Text: S.1084 — 116th Congress (2019-2020)All Information (Except Text)

There is one version of the bill.

Text available as:

Shown Here:
Introduced in Senate (04/09/2019)


116th CONGRESS
1st Session
S. 1084


To prohibit the usage of exploitative and deceptive practices by large online operators and to promote consumer welfare in the use of behavioral research by such providers.


IN THE SENATE OF THE UNITED STATES

April 9, 2019

Mr. Warner (for himself and Mrs. Fischer) introduced the following bill; which was read twice and referred to the Committee on Commerce, Science, and Transportation


A BILL

To prohibit the usage of exploitative and deceptive practices by large online operators and to promote consumer welfare in the use of behavioral research by such providers.

Be it enacted by the Senate and House of Representatives of the United States of America in Congress assembled,

SECTION 1. Short title.

This Act may be cited as the “Deceptive Experiences To Online Users Reduction Act” or the “DETOUR Act”.

SEC. 2. Definitions.

In this Act:

(1) BEHAVIORAL OR PSYCHOLOGICAL EXPERIMENTS OR RESEARCH.—The term “behavioral or psychological experiments or research” means the study, including through human experimentation, of overt or observable actions and mental phenomena inferred from behavior, including interactions between and among individuals and the activities of social groups.

(2) COMMISSION.—The term “Commission” means the Federal Trade Commission.

(3) COMPULSIVE USAGE.—The term “compulsive usage” means any response stimulated by external factors that causes an individual to engage in repetitive, purposeful, and intentional behavior causing psychological distress, loss of control, anxiety, depression, or harmful stress responses.

(4) INDEPENDENT REVIEW BOARD.—The term “independent review board” means a board, committee, or other group formally designated by a large online operator to review, to approve the initiation of, and to conduct periodic review of, any research by, or at the direction or discretion of a large online operator, involving human subjects.

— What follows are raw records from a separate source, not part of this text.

-- ==== Sys2Proof/Machine/ExchangeEvents.lean ====
section
/-! DEFINITION. The meanings of the events that the part's own blocks bring about: the taking and landing of values, timer
expiries, the steps of a detachment, the restart, and the time base. An event whose condition does not hold does not take
place, and leaves the state as it is (log entry 4). -/

namespace Sys2Proof.Machine

open Sys2Proof

/-- TAKE_NEXT_VALUE (R34 to R36, R153, R155). -/
def execTakeNextValue (s : State) : Out := event State.takeNext s

/-- LANDING_SERVICE (R97). -/
def execLandingService (s : State) : Out := event serveLanding s

/-- LANDING_NOTIFICATION (R71). -/
def execLandingNotification (s : State) : Out := event notifyLanding s

/-- LANDING_TIME_PART (R112). -/
def execLandingTimePart (s : State) : Out := event timeLanding s

/-- LANDING_END (R39). -/
def execLandingEnd (s : State) : Out := event endLanding s

/-- VIEW_GRANT (R56). -/
def execViewGrant (p : Port) (s : State) : Out := event (fun t => t.grantWaiting p) s

/-- HOLD_EXPIRY (R61). -/
def execHoldExpiry (p : Port) (s : State) : Out := event (expireHold p) s

/-- DEADLINE_EXPIRY (R98). -/
def execDeadlineExpiry (k : SlotIx) (s : State) : Out := event (expireDeadline k) s

/-- FRESHNESS_EXPIRY (R113). -/
def execFreshnessExpiry (k : SlotIx) (s : State) : Out := event (expireFreshness k) s

/-- QUIET_INTERVAL_END (R133, R134). -/
def execQuietIntervalEnd (p : Port) (s : State) : Out := event (endQuiet p) s

/-- DETACHMENT (R124 to R127), up to the step `upTo`. -/
def execDetachment (p : Port) (upTo : DetachStep) (s : State) : Out := event (runDetachment p upTo) s

/-- RESTART_BEGIN (R145). -/
def execRestartBegin (s : State) : Out := event beginRestart s

/-- RESTART_END (R146). -/
def execRestartEnd (s : State) : Out := event endRestart s

/-- TIME_BASE_ADVANCE (R106, R107). -/
def execTimeBaseAdvance (s : State) : Out := event tick s

end Sys2Proof.Machine
end

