-- ==== Sys2Proof/Laws/State.lean ====
section
/-! SUPPORT. The fields of the state after each single update: what the update leaves alone, and what a reader of the updated
record finds. Each lemma is one field of one update. -/

namespace Sys2Proof

/-! ### Records for the ports, and tables -/

@[simp] theorem PerPort.get_set_self {α : Type} (t : PerPort α) (p : Port) (x : α) : (t.set p x).get p = x := by
  cases p <;> rfl

theorem PerPort.get_set_ne {α : Type} (t : PerPort α) {p q : Port} (h : q ≠ p) (x : α) : (t.set p x).get q = t.get q := by
  cases p <;> cases q <;> first | rfl | exact absurd rfl h

theorem PerPort.get_set {α : Type} (t : PerPort α) (p q : Port) (x : α) :
    (t.set p x).get q = if q = p then x else t.get q := by
  cases p <;> cases q <;> rfl

@[simp] theorem PerPort.get_ofFn {α : Type} (f : Port → α) (p : Port) : (PerPort.ofFn f).get p = f p := by cases p <;> rfl

@[simp] theorem PerPort.get_fill {α : Type} (x : α) (p : Port) : (PerPort.fill x).get p = x := by cases p <;> rfl

@[simp] theorem PerPort.set_get_self {α : Type} (t : PerPort α) (p : Port) : t.set p (t.get p) = t := by cases p <;> rfl

@[simp] theorem PerPort.set_set {α : Type} (t : PerPort α) (p : Port) (x y : α) : (t.set p x).set p y = t.set p y := by
  cases p <;> rfl

theorem PerPort.ext_get {α : Type} {t u : PerPort α} (h : ∀ p, t.get p = u.get p) : t = u := by
  cases t; cases u
  have ha := h .a
  have hb := h .b
  have hc := h .c
  have hd := h .d
  simp only [PerPort.get] at ha hb hc hd
  subst ha hb hc hd
  rfl

theorem Port.forall_all {P : Port → Prop} : (∀ p, P p) ↔ P .a ∧ P .b ∧ P .c ∧ P .d :=
  ⟨fun h => ⟨h _, h _, h _, h _⟩, fun h p => by obtain ⟨a, b, c, d⟩ := h; cases p <;> assumption⟩

@[simp] theorem Port.mem_all (p : Port) : p ∈ Port.all := by cases p <;> decide

@[simp] theorem PortSet.has_empty (p : Port) : PortSet.empty.has p = false := by cases p <;> rfl

theorem PortSet.has_insert (x : PortSet) (p q : Port) : (x.insert p).has q = (q == p || x.has q) := by
  cases p <;> cases q <;> rfl

theorem PortSet.has_erase (x : PortSet) (p q : Port) : (x.erase p).has q = (q != p && x.has q) := by
  cases p <;> cases q <;> rfl

@[simp] theorem PortSet.has_union (x y : PortSet) (p : Port) : (x.union y).has p = (x.has p || y.has p) := by
  cases p <;> rfl

@[simp] theorem PortSet.has_ofFn (f : Port → Bool) (p : Port) : PortSet.has (PerPort.ofFn f) p = f p := by cases p <;> rfl

theorem PortSet.isEmpty_iff (x : PortSet) : x.isEmpty = true ↔ ∀ p, x.has p = false := by
  obtain ⟨a, b, c, d⟩ := x
  rw [Port.forall_all]
  cases a <;> cases b <;> cases c <;> cases d <;> decide

@[simp] theorem Table.get_set_self {n : Nat} {α : Type} (t : Table n α) (i : Fin n) (x : α) : (t.set i x).get i = x := by
  exact List.getElem_set_self _

theorem Table.get_set_ne {n : Nat} {α : Type} (t : Table n α) {i j : Fin n} (h : j ≠ i) (x : α) :
    (t.set i x).get j = t.get j := by
  have h' : i.val ≠ j.val := fun e => h (Fin.ext e.symm)
  exact List.getElem_set_ne h' _

theorem Table.get_set {n : Nat} {α : Type} (t : Table n α) (i j : Fin n) (x : α) :
    (t.set i x).get j = if j = i then x else t.get j := by
  split
  · subst_vars; exact Table.get_set_self t _ x
  · exact Table.get_set_ne t ‹_› x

(5) INFORMED CONSENT.—The term “informed consent”—

(A) means a process by which a research subject is provided adequate information prior to being included in any experiment or study to allow for an informed decision about voluntary participation in a behavioral or psychological research experiment or study, while ensuring the understanding of the potential participant of the furnished information and any associated benefits, risks, or consequences of participation prior to obtaining the voluntary agreement to participate by the participant; and

(B) does not include—

(i) the consent of an individual under the age of 13; or

(ii) the consent to a provision contained in a general contract or service agreement.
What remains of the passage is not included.